Directions: Every line of the records below from the line with "unconfirmed : Bool := false" up to and including the line with "parts : List (Nat × Nat × Nat × Nat)" must be reproduced exactly, and no line outside that range.

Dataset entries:
════

/-- Stable and transient states of a home directory (R131). -/
inductive HSt where
  | I | S | E | O
  | U (k : AOp)
  | IM | SX | F | C
  deriving DecidableEq, Repr

/-- The directory entry of a line (R126, R131): state, owner, holders by cluster, whether the LLC's copy is current, the
transaction that is open (requester and request), the requests that wait, a held eviction, and whether the LLC has the
line at all: an entry that it has evicted stays for the requests that wait on it. -/
structure Dir where
  st : HSt := .I
  owner : Option Nat := none
  holders : List Nat := []
  fresh : Bool := true
  txn : Option (Nat × Req) := none
  waiting : List (Nat × Req) := []
  held : Option Nat := none
  inLlc : Bool := true
  deriving DecidableEq, Repr

/-- Messages of the protocol in flight (R129). -/
inductive MsgKind where
  | putE | wb | ack | fwdAck (was : LineSt) | wbAck | inv | fwdS | fwdX | rcl | coll | grant (st : LineSt) | memData
  | wbu (part : Tab Nat) (k : AOp)
  | partial_ (part : Tab Nat) (k : AOp)
  | req (r : Req)
  deriving DecidableEq, Repr

/-- A message in flight between a cluster and the home of a line. -/
structure Msg where
  kind : MsgKind
  cl : Nat
  line : Nat
  deriving DecidableEq, Repr

/-- The coherence machinery (R125 to R134): cluster caches, directories by line, messages in flight in order of
sending, and the spill queues of the slices. (DEDUCED, log entry 11.) -/
structure Coh where
  lines : List CLine := []
  dir : Tab Dir := []
  msgs : List Msg := []
  spill : Tab (List (Nat × Nat × Req)) := []
  deriving DecidableEq, Repr

/-- An SCO line in a cluster cache (R121): the 128 bytes it holds, and the mask of dirty bytes. -/
structure Sco where
  cl : Nat
  line : Nat
  data : List Byte
  dirty : Nat
  deriving DecidableEq, Repr

/-- A location of memory that a monitor or an anchor watches: a physical address, an offset in the local store of a
team, or an address in another package, whose home evaluates it (R408). -/
inductive Place where
  | phys (pa : Nat)
  | store (team off : Nat)
  | remote (pkg pa : Nat)
  deriving DecidableEq, Repr

/-- A monitor of WAITA (R407, R408): the group and lane, the place, the operation and comparand, where the value goes,
its virtual address, and the value that released it. A monitor on another package waits there under the request tag
`rtag`, and `denied` holds the cause with which that package turned it away; a monitor that a peer set here names the
peer, its request tag and its context in `peer` (R20, R408). -/
structure Monitor where
  gid : Nat
  lane : Nat
  place : Place
  va : Word
  ne : Bool
  cmp : Word
  key : RKey
  fired : Option Word
  rtag : Option Nat := none
  denied : Option Cause := none
  peer : Option (Nat × Nat × Nat) := none
  deriving DecidableEq, Repr

/-- The anchor of a thread at a place (R407): the values that the eight bytes took from the anchor on. The anchor of an
atomic on another package is the request tag `rtag` under which it went; its values stand at that package, under the peer
and the tag in `peer`. (DESIGN CHOICE, log entry 15.) -/
structure Anchor where
  team : Nat
  tid : Nat
  place : Place
  vals : List Word
  rtag : Nat := 0
  peer : Option (Nat × Nat) := none
  /-- The open task in which the atomic stands: its write, and so its first value, is still to come; 0 for none. -/
  task : Nat := 0
  deriving DecidableEq, Repr

/-- A lock entry (R179): resource, team, and the mode held, 0 while the team only waits. -/
structure Hold where
  ctx : Nat
  desc : Nat
  team : Nat
  mode : Nat
  deriving DecidableEq, Repr

/-- A queued request (R184, R186): resource, team, group, mode, and whether it is an escalation by LUPG. -/
structure LockWait where
  ctx : Nat
  desc : Nat
  team : Nat
  gid : Nat
  mode : Nat
  lupg : Bool
  /-- The matrix under which it was last evaluated (R183). -/
  mat : Word × Word
  deriving DecidableEq, Repr

/-- A conflict that wounded a team (R185, R194): who waits on which resource against whom, and the tick of the wound's
deadline; none where it joined a wound whose deadline had passed. -/
structure WoundBy where
  team : Nat
  ctx : Nat
  desc : Nat
  by_ : Nat
  due : Option Nat := none
  deriving DecidableEq, Repr

/-- A speculative line of a task (R198, R199): bytes stored, and deltas by element offset with their kind. -/
structure SpecLine where
  line : Nat
  /-- The virtual page and domain of a versioned page's line (R174). -/
  ver : Option (Nat × Nat) := none
  bytes : List Host.Cell := []
  deltas : Tab (AOp × Nat) := []
  deriving DecidableEq, Repr

/-- An open guarded task (R195 to R201): its group, context, abort address, lines, the log of lock requests (the
resource, the mode held before, and the join of what other groups were granted since), and the ULCKs recorded for the
commit: the resource, or none for every lock of the team, and the mode that it names (R403). -/
structure Task where
  gid : Nat
  ctx : Nat
  abort : Word
  lines : List SpecLine := []
  locks : List (Nat × Nat × Nat) := []
  unlocks : List (Option Nat × Nat) := []
  deriving DecidableEq, Repr

/-- A BCPY in flight (R233): team, tag, descriptor address, descriptor bytes, issuing thread's core and tid; 0 before it
has begun, 1 while its reads of other packages are out, 2 while its writes there are; and their answers: number, status
and value. -/
structure BceOp where
  team : Nat
  tag : Nat
  desc : Word
  bytes : List Byte
  core : Nat
  tid : Nat
  stage : Nat := 0
  got : List (Nat × Nat × Nat) := []
  deriving DecidableEq, Repr

/-- An event record (R271). -/
structure EvRec where
  kind : Nat
  cause : Nat := 0
  core : Nat := 0
  seq : Nat := 0
  val : Word := 0
  epc : Word := 0
  team : Nat := 0
  ctx : Nat := 0
  count : Nat := 0
  deriving DecidableEq, Repr

/-- A fabric packet (R281): the fields of its header, the collective's remaining op list, chunk word and chunk index, and
the data. -/
structure FPkt where
  type : Nat
  tc : Nat
  src : Nat
  ctx : Nat
  addr : Nat := 0
  rtag : Nat := 0
  status : Nat := 0
  group : Nat := 0
  seq : Nat := 0
  dhash : Nat := 0
  ops : List Nat := []
  offset : Nat := 0
  nbytes : Nat := 0
  ovh : Bool := false
  /-- Bits [63:52] of the chunk word, which are to be zero (R293). -/
  resv : Nat := 0
  /-- The chunk's index, which chooses the plane (R280). -/
  chunk : Nat := 0
  len : Nat := 1
  op : Nat := 0
  mask : Nat := 0
  data : List Byte := []
  deriving DecidableEq, Repr

/-- A packet held in a sender's retry buffer (R282): plane, RSN, bank, nonce counter, incarnation of the sender, its RP
bit, the credits that its link words carried (R281, R283), and the packet. -/
structure Sent where
  plane : Nat
  rsn : Nat
  bank : Nat
  ctr : Nat
  inc : Nat
  rp : Bool
  grant : Nat
  rack : Nat
  pkt : FPkt
  deriving DecidableEq, Repr

/-- A key bank of one direction (R287): the key, the counters by plane, and whether its warning was posted. -/
structure Bank where
  key : Nat
  ctr : Tab Nat := []
  warned : Bool := false
  deriving DecidableEq, Repr

/-- A peer package (R282, R283, R287, R288): among the rest the credits held with it, pool by plane and reserve by class,
and at this end the pool flits granted to it by plane and the reserve flits of each class freed and not yet returned. -/
structure Peer where
  up : Bool := false
  inc : Nat := 0
  reset : Bool := false
  txRsn : Tab Nat := []
  rxRsn : Tab Nat := []
  buf : List Sent := []
  wait : List FPkt := []
  retries : Tab Nat := []
  pool : Tab Nat := []
  reserve : Tab Nat := []
  granted : Tab Nat := []
  freed : Tab Nat := []
  tx : Tab Bank := []
  rx : Tab Bank := []
  kg : Nat := 0
  /-- The bank of the last packet accepted from the peer. -/
  rkg : Nat := 0
  /-- A key in the idle sending bank waits for the peer's confirmation (R287). -/
  unconfirmed : Bool := false
  errors : Nat := 0
  deriving DecidableEq, Repr

/-- What a request to another package serves: the lanes of a group's instruction, a BCPY of a team on a tag, a lane that
waits at WAITA, a fetch, an access of a control core, or a completion record that the CP writes. -/
inductive RemUse where
  | lanes
  | bce (team tag : Nat)
  | monitor
  | fetch
  | control (core : Nat)
  | cp
  deriving DecidableEq, Repr

/-- A request to another package outstanding (R289, R290): its tag, peer, context, the group that asked, what it serves,
and the virtual ranges under whose translations it went (R118), first address and length; none listed stands for any of
its context. -/
structure RemReq where
  rtag : Nat
  peer : Nat
  ctx : Nat
  gid : Nat
  use : RemUse := .lanes
  /-- Lane, offset in the block, bytes and offset in the value of each access that the request merges. -/
  parts : List (Nat × Nat × Nat × Nat)
  vas : List (Nat × Nat) := []
  deriving DecidableEq, Repr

════

Solution to the problem:
  unconfirmed : Bool := false
  errors : Nat := 0
  deriving DecidableEq, Repr

/-- What a request to another package serves: the lanes of a group's instruction, a BCPY of a team on a tag, a lane that
waits at WAITA, a fetch, an access of a control core, or a completion record that the CP writes. -/
inductive RemUse where
  | lanes
  | bce (team tag : Nat)
  | monitor
  | fetch
  | control (core : Nat)
  | cp
  deriving DecidableEq, Repr

/-- A request to another package outstanding (R289, R290): its tag, peer, context, the group that asked, what it serves,
and the virtual ranges under whose translations it went (R118), first address and length; none listed stands for any of
its context. -/
structure RemReq where
  rtag : Nat
  peer : Nat
  ctx : Nat
  gid : Nat
  use : RemUse := .lanes
  /-- Lane, offset in the block, bytes and offset in the value of each access that the request merges. -/
  parts : List (Nat × Nat × Nat × Nat)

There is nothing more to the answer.